* _EXERCISE OBJECTIVE_:
Below are the entries to work from; restate word for word the portion that opens with the line containing "(State.publishPlate k (s.bump" and closes with the line containing "plate (R96). -/", keeping both.

(Stored items)

/---

/-! ### Update records (R102, R103, R108) -/

/-- R103: an update record passes its checks. -/
def updateRecordOk (b : Bytes) : Bool :=
  decide (32 ≤ b.length) && leAt b 0 2 == 0x5055 && byteAt b 2 == 1 && decide (byteAt b 24 ≤ 3) && zeroAt b 25 1 &&
    zeroAt b 28 2 && crc16 (b.take 30) == leAt b 30 2

/-- A rectangle of four signed 16-bit fields. -/
def rectAt (b : Bytes) (o : Nat) : Rect :=
  ⟨toS 16 (leAt b o 2), toS 16 (leAt b (o + 2) 2), toS 16 (leAt b (o + 4) 2), toS 16 (leAt b (o + 6) 2)⟩

/-- The entry whose extent limits an update (R108): the pending one when it lists the update, else the candidate's. -/
def State.entryFor (s : State) (id k seq : Nat) : Option FrEntry :=
  let fromPend := (s.plt.pend.bind (fun f => (f.entries.find? (fun e => e.1 == id)).map (·.2))).filter
    (fun e => !later 16 e.first seq && !later 16 seq e.last)
  match fromPend with
  | some e => some e
  | none => (s.plateSt k).entry

/-- R108, R111: an update record that arrives. An ABANDON abandons the open or held update its TARGET_SEQ names, also a later
one (DESIGN CHOICE, log entry 288). -/
def State.updateRecordIn (s : State) (b : Bytes) : State :=
  if s.fpl.plan.isNone then s.pltDrop
  else if !updateRecordOk b then s.pltDrop.report Ev.PLT_RECORD_CHECK []
  else
    let id := byteAt b 3
    let seq := leAt b 6 2
    match s.plateOfId id with
    | none => s.pltDrop.report Ev.PLT_UNKNOWN_PLATE []
    | some k => match s.plateRec k with
      | none => s.pltDrop.report Ev.PLT_UNKNOWN_PLATE []
      | some r =>
        let p := s.plateSt k
        if !newer 16 seq p.applied then s.pltDrop.report Ev.PLT_STALE_UPDATE []
        else if p.upds.any (fun u => u.seq == seq) then s.pltDrop
        else
          let kind := byteAt b 24
          let e := s.entryFor id k seq
          let ext := (e.map (·.extent)).getD Rect.all
          let rect := rectAt b 8
          let qrect := rectAt b 16
          let none' : Rect := ⟨0, 0, 0, 0⟩
          let noBlocks := kind == 2 || kind == 3
          let u : Upd :=
            { seq := seq, tag := leAt b 4 2, kind := kind, rect := rect, qrect := qrect, got := []
              expT := if noBlocks then none' else (rect.inter (neededTexels r (geomOf r e) s.window)).inter ext
              expQ := if noBlocks || !r.relief then none' else (qrect.inter (neededRelief s.window)).inter (reliefExtent r (geomOf r e) ext) }
          let s := s.setPlate k { p with upds := p.upds ++ [u], gone := p.gone.erase seq }
          let s :=
            if kind = 3 then
              let t := leAt b 26 2
              if p.upds.any (fun u => u.seq == t) then s.abandon k t else s.pltDrop
            else s
          State.publishPlate k s

/-! ### Sheaf blocks (R98, R100, R105, R109) -/

/-- R100: the header checks at arrival. -/
def sheafHeaderOk (b : Bytes) : Bool :=
  decide (32 ≤ b.length) && crc16 (b.take 30) == leAt b 30 2 && leAt b 0 2 == 0x4853 && byteAt b 2 == 1 &&
    decide (byteAt b 13 < 2) && zeroAt b 18 2 && zeroAt b 24 6

/-- FORMAT and DECOMP_LEN of a header match a plate. -/
def formatMatches (r : PlateRec) (b : Bytes) : Bool :=
  let f := byteAt b 12
  (f == r.fmt || (f == 2 && r.relief)) && leAt b 16 2 == decompLen f

/-- A needed block matched against the updates of its plate (Table 4.7). The flag says that it waits for a slot (R105). -/
def State.acceptBlock (s : State) (b : Bytes) : State × Bool :=
  match s.plateOfId (byteAt b 3) with
  | none => (s.pltDrop.report Ev.PLT_UNKNOWN_PLATE [], false)
  | some k => match s.plateRec k with
    | none => (s.pltDrop.report Ev.PLT_UNKNOWN_PLATE [], false)
    | some r =>
      let p := s.plateSt k
      let seq := leAt b 6 2
      let x := toS 16 (leAt b 8 2)
      let y := toS 16 (leAt b 10 2)
      let q := byteAt b 12 == 2
      if !newer 16 seq p.applied then (s.pltDrop.report Ev.PLT_STALE_UPDATE [], false)
      else match p.upds.find? (fun u => u.seq == seq) with
      | none => (s.pltDrop.report Ev.PLT_ORPHAN_BLOCK [], false)
      | some u =>
        if u.tag ≠ leAt b 4 2 then (s.pltDrop.report Ev.PLT_ORPHAN_BLOCK [], false)
        else if !formatMatches r b then (s.pltDrop.report Ev.PLT_FORMAT_MISMATCH [], false)
        else if !(if q then u.expQ else u.expT).has x y then (s.pltDrop.report Ev.PLT_STRAY_BLOCK [], false)
        else
          let same (g : GotBlock) : Bool := g.isRelief == q && g.x == x && g.y == y
          let dup := u.got.any same
          let u' := { u with got := u.got.filter (fun g => !same g) }
          let put (u : Upd) (s : State) : State :=
            let p := s.plateSt k
            s.setPlate k { p with upds := p.upds.map (fun v => if v.seq == seq then u else v) }
          let s := if dup then (put u' s.pltDrop).report Ev.PLT_DUP_BLOCK [] else s
          match s.freeSlot k r with
          | some i =>
            let s := s.dramSet clDramStage (r.slotAddr i) (b.take (32 + leAt b 14 2))
            let s := put { u' with got := u'.got ++ [⟨q, x, y, i⟩] } s
            (State.publishPlate k (s.bump PLT_BLOCKS_TOTAL), false)
          | none =>
            if s.frozen then (s, true)
            else (State.publishPlate k ((s.abandon k seq).report Ev.PLT_POOL_EXHAUSTED []), false)

/-- The needed texel blocks of an unscaled plate (R96), whose geometry a plate without a record has (R286). -/
def neededPlain (w : Int × Int) : Rect :=
  let h := neededAxis false 256 0 (w.1 - 16) (w.1 + 1935)
  let v := neededAxis false 256 0 (w.2 - 16) (w.2 + 1095)
  ⟨h.1, v.1, h.2, v.2⟩

/-- The tile needs a block, under the geometry of its plate (R96). -/
def State.blockNeeded (s : State) (b : Bytes) : Bool :=
  let texels : Rect := match s.plateOfId (byteAt b 3) with
    | none => neededPlain s.window
    | some k => match s.plateRec k with
      | none => neededPlain s.window
      | some r => neededTexels r (geomOf r (s.entryFor (byteAt b 3) k (leAt b 6 2))) s.window
  (if byteAt b 12 = 2 then neededRelief s.window else texels).has (toS 16 (leAt b 8 2)) (toS 16 (leAt b 10 2))

/-- A Sheaf block that arrives in message `mid` (R100, R109, R484). The flag says whether it may be forwarded. A block that
waits for a slot keeps its message in link staging (R105). -/
def State.sheafBlockIn (s : State) (mid : Nat) (b : Bytes) : State × Bool :=
  if s.fpl.plan.isNone then (s.pltDrop, false)
  else if !sheafHeaderOk b then (s.pltDrop.report Ev.PLT_HEADER_DROP [], false)
  else if !s.blockNeeded b then (s, true)
  else
    let (s, wait) := s.acceptBlock b
    if wait then ({ s with plt := { s.plt with waiting := s.plt.waiting ++ [(mid, b)] } }, true) else (s, true)

/-! ### Readiness (R113, R114) and the boundary (R116) -/

/-- W_src of a scaled plate's candidate entry (R152). -/
def sourceWidth (r : PlateRec) (e : FrEntry) (w : Int × Int) : Nat :=
  let n := (neededTexels r (geomOf r (some e)) w).inter e.extent
  if n.x1 ≤ n.x0 then 0 else 16 * (n.x1 - n.x0).toNat

/-- R113, R107: a plate of the candidate is complete. Every update of the frame must have been published: one of FIRST_SEQ to
LAST_SEQ that was abandoned leaves the plate incomplete (DEDUCED, log entry 247). A plate whose entry has HIDDEN set
counts as complete also when the entry is invalid (DESIGN CHOICE, log entry 248). -/
def State.plateComplete (s : State) (k : Nat) (r : PlateRec) : Bool :=
  let p := s.plateSt k
  match s.plt.cand, p.entry with
  | some _, some e =>
    e.hidden || (p.valid && p.applied == e.last &&
      !p.passed.any (fun q => !later 16 e.first q && !later 16 q e.last) &&
      (!p.geomChanged || match p.lastWhole with
        | some w => !later 16 e.first w && !later 16 w e.last
        | none => false) &&
      !(r.scaled && decide (8192 < sourceWidth r e s.window)) &&
      (List.range r.entries).all (fun i => bit (s.arrivingMap k r i) 30 == 0))
  | _, _ => false

/-- The previous version when it is resident, otherwise nothing; a version that was hidden is shown as it was, not at all. -/
def PlateSt.previous (p : PlateSt) : PlateUse :=
  if p.resident && !((p.shownEntry.map (·.hidden)).getD false) then .shown else .skip

/-- Fields of a record that a warm switch may change while the previous version stays resident (R115). -/
def PlateRec.sameBut (a b : PlateRec) : Bool := { a with priority := b.priority, policy := b.policy } == b

/-- A plate of the fill's plate table has what the running plan's plate holds: a plate whose record a warm switch changes
beyond R115 starts with both maps ABSENT (R56, R117). -/
def State.carried (s : State) (k : Nat) (r : PlateRec) : Bool := ((s.plateRec k).map (fun o => o.sameBut r)).getD false

/-- R113: a plate of the fill's plate table is complete. -/
def State.fillComplete (s : State) (k : Nat) (r : PlateRec) : Bool := s.carried k r && s.plateComplete k r

/-- What the next tick takes of a plate before any budget (Table 4.8): the arriving map, the previous version, or nothing. -/
def State.plateUse (s : State) (k : Nat) (r : PlateRec) : PlateUse :=
  let p := s.plateSt k
  if s.fillComplete k r then (if (p.entry.map (·.hidden)).getD false then .skip else .arriving)
  else if r.policy = 2 || !s.carried k r then .skip
  else p.previous

/-- The plates that qualify for the participation set, as bits: in the drill records' masks, not hidden, not skipped (R164). -/
def State.qualify (s : State) (mask : Nat) : Nat :=
  ((s.platesFor true).mapIdx (fun k r => if bit mask k = 1 && s.plateUse k r != .skip then 2 ^ k else 0)).sum

/-- R152: the source line widths of the candidate's scaled plates: one above 8,192 texels is refused. -/
def State.scalerCheck (s : State) : State :=
  ((s.platesFor true).mapIdx (fun k r => (k, r))).foldl (fun s kr =>
    match (s.plateSt kr.1).entry with
    | some e =>
      let w := sourceWidth kr.2 e s.window
      if kr.2.scaled && s.plt.cand.isSome && decide (8192 < w) then
        (s.wr DRL_SCALER_LAST (kr.1 + min w 0x7FFF * 2 ^ 5 + s.fpl.frame % 2 ^ 12 * 2 ^ 20)).report Ev.DRL_SCALER_SHORT [kr.1, w]
      else s
    | none => s) s

/-- One plate judged at the commit point (R113, R114): what it takes, whether it is complete, and READY. A plate that the
budget leaves out behind the plates of `among` takes no part in the vote and in composition; whether it is complete is found all the
same. -/
def State.judgePlate (s : State) (among budget k : Nat) (r : PlateRec) : State × PlateUse × Bool × Bool :=
  if !inBudget (s.platesFor true) among budget k then (s, .skip, s.fillComplete k r, true)
  else if s.fillComplete k r then (s, s.plateUse k r, true, true)
  else
    let use := s.plateUse k r
    let s := s.orR PLT_SUBST_LAST (2 ^ k)
    if r.policy = 0 then (s.report Ev.PLT_NOT_READY [], use, false, false)
    else ((s.bump PLT_SUBST_TOTAL).report Ev.PLT_PLATE_SUBSTITUTED [], use, false, true)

\---

* _OUTPUT OF THE TASK_:
            (State.publishPlate k (s.bump PLT_BLOCKS_TOTAL), false)
          | none =>
            if s.frozen then (s, true)
            else (State.publishPlate k ((s.abandon k seq).report Ev.PLT_POOL_EXHAUSTED []), false)

/-- The needed texel blocks of an unscaled plate (R96), whose geometry a plate without a record has (R286). -/
def neededPlain (w : Int × Int) : Rect :=
  let h := neededAxis false 256 0 (w.1 - 16) (w.1 + 1935)
  let v := neededAxis false 256 0 (w.2 - 16) (w.2 + 1095)
  ⟨h.1, v.1, h.2, v.2⟩

/-- The tile needs a block, under the geometry of its plate (R96). -/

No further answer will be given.